Exercise directions:
Take the entries that follow and return exactly the lines from the one holding "halted (R289). -/" through the one holding "p).length < 8", both included. Nothing else is needed.

(Given entries begins)

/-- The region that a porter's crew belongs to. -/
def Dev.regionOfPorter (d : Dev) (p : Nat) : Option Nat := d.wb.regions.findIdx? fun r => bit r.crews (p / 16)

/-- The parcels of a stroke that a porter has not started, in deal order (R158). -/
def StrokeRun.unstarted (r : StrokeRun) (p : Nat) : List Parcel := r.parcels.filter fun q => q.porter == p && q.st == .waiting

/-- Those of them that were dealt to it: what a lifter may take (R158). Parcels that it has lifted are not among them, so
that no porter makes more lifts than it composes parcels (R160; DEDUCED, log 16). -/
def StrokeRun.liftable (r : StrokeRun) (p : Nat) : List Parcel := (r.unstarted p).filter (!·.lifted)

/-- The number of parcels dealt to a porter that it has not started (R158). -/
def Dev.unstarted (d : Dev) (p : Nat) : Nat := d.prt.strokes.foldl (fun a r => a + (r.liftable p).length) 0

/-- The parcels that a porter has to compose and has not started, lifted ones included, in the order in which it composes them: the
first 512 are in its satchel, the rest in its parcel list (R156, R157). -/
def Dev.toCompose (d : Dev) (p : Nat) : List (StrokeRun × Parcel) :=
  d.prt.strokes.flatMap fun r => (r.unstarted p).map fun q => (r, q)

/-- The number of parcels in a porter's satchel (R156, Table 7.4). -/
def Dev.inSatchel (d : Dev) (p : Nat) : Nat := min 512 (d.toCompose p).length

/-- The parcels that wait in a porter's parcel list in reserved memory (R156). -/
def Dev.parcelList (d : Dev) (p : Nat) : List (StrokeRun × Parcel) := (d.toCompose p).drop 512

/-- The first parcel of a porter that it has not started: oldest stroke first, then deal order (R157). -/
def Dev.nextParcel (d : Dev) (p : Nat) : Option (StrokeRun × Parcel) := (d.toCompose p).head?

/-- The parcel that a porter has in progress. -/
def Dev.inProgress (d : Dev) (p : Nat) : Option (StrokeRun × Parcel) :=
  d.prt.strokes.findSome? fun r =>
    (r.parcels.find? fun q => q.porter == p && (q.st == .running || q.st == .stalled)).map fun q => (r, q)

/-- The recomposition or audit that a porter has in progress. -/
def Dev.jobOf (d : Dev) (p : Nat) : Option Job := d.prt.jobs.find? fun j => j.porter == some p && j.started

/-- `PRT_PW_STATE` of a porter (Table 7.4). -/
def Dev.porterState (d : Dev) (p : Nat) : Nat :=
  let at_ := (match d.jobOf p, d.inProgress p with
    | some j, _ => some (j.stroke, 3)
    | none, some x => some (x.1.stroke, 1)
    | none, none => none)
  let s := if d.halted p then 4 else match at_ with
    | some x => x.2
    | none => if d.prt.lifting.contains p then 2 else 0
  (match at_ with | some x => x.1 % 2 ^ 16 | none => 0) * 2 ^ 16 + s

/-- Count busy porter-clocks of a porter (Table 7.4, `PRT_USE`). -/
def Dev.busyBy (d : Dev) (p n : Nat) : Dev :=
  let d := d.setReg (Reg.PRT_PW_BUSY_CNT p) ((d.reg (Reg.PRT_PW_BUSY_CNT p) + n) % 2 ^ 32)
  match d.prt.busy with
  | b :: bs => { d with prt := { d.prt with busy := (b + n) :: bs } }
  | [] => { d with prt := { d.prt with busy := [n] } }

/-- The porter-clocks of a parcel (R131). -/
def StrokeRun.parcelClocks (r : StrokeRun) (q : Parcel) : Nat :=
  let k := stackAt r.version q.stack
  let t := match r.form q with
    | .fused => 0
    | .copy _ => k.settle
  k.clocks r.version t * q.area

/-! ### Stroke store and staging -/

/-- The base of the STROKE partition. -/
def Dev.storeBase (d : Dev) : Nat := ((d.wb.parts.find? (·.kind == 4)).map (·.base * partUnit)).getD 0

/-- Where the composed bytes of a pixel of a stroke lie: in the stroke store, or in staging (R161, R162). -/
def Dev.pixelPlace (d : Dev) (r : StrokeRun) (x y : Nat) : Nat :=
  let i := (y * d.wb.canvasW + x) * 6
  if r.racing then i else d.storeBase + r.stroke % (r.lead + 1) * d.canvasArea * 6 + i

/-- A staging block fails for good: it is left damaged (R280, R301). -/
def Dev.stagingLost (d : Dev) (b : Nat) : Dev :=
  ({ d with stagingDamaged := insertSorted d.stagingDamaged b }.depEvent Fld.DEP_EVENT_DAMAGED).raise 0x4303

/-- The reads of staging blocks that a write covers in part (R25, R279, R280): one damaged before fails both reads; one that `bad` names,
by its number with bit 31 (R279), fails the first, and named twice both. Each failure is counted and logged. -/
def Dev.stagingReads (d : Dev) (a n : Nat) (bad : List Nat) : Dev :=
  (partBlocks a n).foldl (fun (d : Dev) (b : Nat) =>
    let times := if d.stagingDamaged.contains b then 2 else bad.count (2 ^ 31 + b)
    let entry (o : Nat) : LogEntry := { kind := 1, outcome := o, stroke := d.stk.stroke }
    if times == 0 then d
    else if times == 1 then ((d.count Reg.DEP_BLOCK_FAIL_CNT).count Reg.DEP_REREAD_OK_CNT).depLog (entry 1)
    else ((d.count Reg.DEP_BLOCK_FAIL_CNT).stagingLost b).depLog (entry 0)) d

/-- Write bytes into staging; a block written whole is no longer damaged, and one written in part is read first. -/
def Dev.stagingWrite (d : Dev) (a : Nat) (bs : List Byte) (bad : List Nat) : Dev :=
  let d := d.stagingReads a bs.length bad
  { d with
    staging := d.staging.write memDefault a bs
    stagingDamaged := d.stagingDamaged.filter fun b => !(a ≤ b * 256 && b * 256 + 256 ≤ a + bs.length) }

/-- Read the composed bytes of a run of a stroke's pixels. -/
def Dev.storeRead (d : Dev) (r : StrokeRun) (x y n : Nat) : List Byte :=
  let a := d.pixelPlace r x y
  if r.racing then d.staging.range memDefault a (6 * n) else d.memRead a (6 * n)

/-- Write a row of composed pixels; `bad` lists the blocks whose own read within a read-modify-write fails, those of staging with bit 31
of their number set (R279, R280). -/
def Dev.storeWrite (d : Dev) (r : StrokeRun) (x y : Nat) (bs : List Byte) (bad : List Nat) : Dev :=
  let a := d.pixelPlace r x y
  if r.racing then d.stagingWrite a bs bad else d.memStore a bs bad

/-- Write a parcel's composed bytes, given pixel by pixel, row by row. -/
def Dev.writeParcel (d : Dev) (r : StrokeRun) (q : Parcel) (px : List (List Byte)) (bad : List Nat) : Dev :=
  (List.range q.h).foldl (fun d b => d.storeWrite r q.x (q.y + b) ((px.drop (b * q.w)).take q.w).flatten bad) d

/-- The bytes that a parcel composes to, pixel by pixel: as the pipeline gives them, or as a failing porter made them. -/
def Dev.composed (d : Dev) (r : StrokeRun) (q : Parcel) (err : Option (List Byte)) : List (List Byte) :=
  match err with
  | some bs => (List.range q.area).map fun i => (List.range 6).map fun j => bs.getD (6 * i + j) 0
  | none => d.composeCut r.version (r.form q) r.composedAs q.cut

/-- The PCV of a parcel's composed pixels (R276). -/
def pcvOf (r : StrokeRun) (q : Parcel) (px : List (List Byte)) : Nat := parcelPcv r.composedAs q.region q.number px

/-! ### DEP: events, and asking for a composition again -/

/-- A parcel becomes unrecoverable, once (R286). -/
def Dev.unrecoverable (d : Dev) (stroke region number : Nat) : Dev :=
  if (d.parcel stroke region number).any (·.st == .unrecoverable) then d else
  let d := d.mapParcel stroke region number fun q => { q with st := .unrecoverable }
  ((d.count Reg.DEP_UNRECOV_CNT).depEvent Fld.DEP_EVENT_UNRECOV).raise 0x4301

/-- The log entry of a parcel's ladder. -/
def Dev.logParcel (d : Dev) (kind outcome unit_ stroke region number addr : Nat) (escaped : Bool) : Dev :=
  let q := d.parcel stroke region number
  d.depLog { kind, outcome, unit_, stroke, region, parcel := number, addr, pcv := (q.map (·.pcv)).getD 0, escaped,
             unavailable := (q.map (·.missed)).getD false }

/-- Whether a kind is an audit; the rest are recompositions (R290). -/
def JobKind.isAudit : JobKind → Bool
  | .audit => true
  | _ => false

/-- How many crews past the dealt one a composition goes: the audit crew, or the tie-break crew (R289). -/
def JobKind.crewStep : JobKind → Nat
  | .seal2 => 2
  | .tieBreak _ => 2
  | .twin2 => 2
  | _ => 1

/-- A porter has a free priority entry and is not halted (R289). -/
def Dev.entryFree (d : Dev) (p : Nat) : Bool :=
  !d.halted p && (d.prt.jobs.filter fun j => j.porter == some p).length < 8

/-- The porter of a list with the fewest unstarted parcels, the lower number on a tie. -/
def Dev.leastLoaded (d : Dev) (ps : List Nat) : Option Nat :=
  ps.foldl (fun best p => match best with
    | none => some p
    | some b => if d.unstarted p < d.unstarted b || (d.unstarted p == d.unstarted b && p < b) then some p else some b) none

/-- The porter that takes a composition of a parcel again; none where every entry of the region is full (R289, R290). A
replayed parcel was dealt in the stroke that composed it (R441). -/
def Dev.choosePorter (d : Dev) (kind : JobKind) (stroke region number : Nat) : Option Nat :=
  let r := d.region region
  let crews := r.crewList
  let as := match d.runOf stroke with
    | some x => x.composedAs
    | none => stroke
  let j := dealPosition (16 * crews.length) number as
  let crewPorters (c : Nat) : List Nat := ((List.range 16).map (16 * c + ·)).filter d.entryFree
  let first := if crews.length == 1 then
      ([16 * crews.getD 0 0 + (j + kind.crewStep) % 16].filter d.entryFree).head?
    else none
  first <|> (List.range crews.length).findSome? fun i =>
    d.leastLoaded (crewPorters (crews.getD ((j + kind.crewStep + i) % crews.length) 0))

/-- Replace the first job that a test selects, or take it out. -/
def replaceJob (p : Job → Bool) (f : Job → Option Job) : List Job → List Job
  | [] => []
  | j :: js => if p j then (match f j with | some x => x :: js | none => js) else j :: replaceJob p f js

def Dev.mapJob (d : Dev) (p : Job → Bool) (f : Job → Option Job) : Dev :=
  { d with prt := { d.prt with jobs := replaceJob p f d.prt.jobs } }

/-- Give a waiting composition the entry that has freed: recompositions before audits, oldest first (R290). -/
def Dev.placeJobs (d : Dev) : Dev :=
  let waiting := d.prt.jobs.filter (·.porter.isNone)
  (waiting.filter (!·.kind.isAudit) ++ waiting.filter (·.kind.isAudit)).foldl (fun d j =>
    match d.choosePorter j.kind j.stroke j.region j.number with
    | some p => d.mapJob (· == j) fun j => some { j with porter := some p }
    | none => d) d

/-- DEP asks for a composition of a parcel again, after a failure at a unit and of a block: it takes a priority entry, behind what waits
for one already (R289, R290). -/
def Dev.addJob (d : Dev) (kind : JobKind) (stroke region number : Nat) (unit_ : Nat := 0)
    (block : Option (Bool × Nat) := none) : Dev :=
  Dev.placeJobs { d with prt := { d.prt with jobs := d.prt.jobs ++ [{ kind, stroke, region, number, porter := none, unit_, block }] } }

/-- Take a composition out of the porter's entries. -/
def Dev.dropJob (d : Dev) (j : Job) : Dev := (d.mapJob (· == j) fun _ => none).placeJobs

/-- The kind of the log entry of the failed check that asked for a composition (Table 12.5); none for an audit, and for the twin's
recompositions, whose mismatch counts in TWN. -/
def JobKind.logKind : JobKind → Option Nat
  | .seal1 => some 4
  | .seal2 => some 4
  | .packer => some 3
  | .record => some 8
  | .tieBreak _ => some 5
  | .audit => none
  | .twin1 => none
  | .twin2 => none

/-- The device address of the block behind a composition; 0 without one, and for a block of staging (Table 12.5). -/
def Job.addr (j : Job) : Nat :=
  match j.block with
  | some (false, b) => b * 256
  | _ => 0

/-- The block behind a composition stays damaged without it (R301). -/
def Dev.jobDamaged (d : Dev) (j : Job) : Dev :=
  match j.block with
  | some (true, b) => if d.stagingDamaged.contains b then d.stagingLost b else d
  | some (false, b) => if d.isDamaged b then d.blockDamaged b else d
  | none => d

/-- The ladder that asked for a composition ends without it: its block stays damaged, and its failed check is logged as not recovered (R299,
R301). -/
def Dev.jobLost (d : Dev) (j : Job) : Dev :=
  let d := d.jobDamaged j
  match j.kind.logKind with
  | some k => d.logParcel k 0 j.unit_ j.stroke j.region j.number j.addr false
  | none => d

(Given entries ends)

Task response:
/-- A porter has a free priority entry and is not halted (R289). -/
def Dev.entryFree (d : Dev) (p : Nat) : Bool :=
  !d.halted p && (d.prt.jobs.filter fun j => j.porter == some p).length < 8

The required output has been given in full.